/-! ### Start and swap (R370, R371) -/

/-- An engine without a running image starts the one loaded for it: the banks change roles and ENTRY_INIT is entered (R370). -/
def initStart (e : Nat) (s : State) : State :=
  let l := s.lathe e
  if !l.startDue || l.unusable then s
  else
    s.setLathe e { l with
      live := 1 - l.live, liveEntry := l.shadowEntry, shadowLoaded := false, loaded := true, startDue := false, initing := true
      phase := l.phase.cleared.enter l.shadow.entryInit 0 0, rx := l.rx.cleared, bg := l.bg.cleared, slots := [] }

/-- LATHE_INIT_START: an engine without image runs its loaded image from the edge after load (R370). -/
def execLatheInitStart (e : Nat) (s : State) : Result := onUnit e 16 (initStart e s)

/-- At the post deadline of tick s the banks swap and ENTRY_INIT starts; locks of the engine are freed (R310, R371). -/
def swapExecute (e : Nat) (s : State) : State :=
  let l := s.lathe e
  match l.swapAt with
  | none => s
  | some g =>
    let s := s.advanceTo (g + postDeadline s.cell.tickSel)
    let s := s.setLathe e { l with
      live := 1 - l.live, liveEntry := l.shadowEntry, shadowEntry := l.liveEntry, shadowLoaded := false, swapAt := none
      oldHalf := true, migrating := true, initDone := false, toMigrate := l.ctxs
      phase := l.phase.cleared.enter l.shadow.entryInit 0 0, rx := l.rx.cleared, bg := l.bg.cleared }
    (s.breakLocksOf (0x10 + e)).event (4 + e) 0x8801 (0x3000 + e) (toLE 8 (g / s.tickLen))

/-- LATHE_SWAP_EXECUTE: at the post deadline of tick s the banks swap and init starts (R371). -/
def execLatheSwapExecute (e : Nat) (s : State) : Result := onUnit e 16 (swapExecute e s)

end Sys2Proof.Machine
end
┄┄┄┄┄┄
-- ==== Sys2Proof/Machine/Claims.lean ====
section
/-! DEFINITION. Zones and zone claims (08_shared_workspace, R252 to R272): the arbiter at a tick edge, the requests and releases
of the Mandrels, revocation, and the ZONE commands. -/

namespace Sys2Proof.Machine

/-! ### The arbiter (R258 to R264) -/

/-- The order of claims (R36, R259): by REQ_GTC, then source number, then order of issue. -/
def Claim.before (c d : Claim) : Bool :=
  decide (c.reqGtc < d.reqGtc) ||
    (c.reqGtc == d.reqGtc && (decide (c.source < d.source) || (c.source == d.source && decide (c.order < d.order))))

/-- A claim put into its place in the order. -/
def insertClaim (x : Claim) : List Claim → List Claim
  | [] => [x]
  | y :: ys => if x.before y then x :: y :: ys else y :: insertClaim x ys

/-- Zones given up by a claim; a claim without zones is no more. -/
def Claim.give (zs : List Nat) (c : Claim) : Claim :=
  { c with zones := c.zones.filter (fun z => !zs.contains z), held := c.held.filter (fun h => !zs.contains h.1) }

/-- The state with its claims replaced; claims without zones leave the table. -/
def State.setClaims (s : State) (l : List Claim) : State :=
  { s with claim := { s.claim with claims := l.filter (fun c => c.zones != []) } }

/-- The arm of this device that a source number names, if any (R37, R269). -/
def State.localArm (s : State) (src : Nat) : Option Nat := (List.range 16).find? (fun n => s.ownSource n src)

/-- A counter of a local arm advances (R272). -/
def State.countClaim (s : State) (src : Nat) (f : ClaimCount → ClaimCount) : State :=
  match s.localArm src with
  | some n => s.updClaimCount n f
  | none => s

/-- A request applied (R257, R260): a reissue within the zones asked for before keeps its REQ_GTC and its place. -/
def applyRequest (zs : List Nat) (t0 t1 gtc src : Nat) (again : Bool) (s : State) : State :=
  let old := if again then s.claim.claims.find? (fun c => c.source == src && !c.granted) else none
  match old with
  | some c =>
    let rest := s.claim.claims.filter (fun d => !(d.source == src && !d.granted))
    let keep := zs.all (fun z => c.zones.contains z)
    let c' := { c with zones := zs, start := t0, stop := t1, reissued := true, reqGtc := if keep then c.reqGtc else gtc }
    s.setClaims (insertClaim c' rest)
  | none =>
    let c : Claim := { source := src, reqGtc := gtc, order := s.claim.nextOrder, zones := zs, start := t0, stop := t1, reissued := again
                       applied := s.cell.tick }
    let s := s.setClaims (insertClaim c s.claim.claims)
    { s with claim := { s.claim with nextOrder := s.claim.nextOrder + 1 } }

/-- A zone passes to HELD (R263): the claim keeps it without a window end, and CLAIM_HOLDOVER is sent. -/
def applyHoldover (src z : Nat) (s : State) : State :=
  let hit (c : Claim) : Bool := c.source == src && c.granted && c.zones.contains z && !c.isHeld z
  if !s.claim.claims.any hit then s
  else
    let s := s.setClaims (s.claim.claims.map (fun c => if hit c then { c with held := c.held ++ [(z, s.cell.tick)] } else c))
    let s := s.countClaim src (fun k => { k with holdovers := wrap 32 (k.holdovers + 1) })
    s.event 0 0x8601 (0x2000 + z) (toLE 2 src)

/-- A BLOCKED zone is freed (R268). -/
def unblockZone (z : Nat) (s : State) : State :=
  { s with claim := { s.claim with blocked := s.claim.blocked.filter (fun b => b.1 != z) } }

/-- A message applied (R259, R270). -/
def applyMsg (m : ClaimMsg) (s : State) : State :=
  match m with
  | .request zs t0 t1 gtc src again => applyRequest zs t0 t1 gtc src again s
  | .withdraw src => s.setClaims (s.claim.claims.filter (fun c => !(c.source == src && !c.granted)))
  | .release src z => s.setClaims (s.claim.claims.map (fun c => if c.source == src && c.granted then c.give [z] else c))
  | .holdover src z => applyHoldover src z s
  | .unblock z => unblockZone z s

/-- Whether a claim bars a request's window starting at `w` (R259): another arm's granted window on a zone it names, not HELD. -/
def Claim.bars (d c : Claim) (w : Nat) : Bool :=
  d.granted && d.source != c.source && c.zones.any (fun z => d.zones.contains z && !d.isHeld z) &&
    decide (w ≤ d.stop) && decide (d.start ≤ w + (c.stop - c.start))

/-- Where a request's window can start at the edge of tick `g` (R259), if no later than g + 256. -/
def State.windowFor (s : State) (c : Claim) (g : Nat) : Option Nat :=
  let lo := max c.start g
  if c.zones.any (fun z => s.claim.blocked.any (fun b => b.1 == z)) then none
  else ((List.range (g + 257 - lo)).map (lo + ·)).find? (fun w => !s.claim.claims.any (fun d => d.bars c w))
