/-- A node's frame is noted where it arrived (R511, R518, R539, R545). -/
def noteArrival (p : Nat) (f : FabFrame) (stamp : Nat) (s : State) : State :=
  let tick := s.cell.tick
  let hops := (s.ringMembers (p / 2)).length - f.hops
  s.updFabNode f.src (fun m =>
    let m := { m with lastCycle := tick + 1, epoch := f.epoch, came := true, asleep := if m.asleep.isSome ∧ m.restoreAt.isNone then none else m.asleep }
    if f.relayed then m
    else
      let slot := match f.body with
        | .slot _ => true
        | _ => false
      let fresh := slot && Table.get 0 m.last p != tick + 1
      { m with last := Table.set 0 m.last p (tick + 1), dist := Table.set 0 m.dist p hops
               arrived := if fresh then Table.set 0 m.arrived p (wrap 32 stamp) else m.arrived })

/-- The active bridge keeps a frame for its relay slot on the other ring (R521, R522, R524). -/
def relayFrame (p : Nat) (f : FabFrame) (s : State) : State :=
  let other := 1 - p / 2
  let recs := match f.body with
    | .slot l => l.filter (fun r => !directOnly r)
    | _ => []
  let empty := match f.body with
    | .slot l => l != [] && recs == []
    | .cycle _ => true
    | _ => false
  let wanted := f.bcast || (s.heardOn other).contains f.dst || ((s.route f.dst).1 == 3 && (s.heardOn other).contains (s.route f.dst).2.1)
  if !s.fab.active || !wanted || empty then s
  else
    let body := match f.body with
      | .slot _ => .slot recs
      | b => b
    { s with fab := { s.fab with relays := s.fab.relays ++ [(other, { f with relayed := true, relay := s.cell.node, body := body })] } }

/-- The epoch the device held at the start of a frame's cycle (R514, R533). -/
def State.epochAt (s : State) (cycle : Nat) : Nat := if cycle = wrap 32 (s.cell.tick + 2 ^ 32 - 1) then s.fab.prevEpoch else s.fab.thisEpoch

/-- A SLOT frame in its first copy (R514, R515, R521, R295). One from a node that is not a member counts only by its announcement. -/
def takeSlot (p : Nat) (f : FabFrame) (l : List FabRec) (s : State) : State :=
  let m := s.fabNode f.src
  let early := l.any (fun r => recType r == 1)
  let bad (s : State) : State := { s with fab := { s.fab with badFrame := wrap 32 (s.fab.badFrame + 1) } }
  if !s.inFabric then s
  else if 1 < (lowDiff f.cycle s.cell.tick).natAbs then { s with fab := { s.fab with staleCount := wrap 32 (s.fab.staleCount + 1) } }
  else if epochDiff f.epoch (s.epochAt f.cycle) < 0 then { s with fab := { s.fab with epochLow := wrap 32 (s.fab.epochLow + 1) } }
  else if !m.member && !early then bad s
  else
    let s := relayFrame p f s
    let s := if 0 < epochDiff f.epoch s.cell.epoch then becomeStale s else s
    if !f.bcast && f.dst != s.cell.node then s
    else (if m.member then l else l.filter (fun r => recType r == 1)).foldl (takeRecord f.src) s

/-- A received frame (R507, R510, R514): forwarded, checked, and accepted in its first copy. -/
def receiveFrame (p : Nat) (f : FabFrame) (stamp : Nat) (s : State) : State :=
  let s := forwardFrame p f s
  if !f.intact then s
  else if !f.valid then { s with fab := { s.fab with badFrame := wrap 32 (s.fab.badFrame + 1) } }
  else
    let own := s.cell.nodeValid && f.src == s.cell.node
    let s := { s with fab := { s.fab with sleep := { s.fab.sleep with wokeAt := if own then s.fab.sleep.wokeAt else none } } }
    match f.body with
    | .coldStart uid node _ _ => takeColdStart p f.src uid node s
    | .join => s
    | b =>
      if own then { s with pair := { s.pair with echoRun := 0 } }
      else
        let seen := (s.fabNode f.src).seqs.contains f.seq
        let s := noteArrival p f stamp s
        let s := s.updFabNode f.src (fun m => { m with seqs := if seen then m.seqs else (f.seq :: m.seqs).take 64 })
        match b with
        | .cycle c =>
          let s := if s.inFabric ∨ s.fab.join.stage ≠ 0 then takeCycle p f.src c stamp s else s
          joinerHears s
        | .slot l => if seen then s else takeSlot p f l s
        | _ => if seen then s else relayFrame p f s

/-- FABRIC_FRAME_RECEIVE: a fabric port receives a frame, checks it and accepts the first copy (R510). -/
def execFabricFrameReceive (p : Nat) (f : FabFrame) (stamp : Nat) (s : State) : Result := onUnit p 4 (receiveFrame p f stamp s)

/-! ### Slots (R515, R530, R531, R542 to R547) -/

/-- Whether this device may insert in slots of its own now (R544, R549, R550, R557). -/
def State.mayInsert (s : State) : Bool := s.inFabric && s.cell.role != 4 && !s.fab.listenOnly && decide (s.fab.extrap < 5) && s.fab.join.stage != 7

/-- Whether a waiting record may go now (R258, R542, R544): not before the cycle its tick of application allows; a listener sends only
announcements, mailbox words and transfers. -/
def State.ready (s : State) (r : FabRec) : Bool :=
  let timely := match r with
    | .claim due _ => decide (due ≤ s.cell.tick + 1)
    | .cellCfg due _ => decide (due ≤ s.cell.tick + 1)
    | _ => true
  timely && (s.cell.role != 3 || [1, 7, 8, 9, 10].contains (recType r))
┄┄┄┄┄┄
■ Directions for this task
Among the lines above, show every one that contains the string "localArm".

■ Response box
def State.localArm (s : State) (src : Nat) : Option Nat := (List.range 16).find? (fun n => s.ownSource n src)
  match s.localArm src with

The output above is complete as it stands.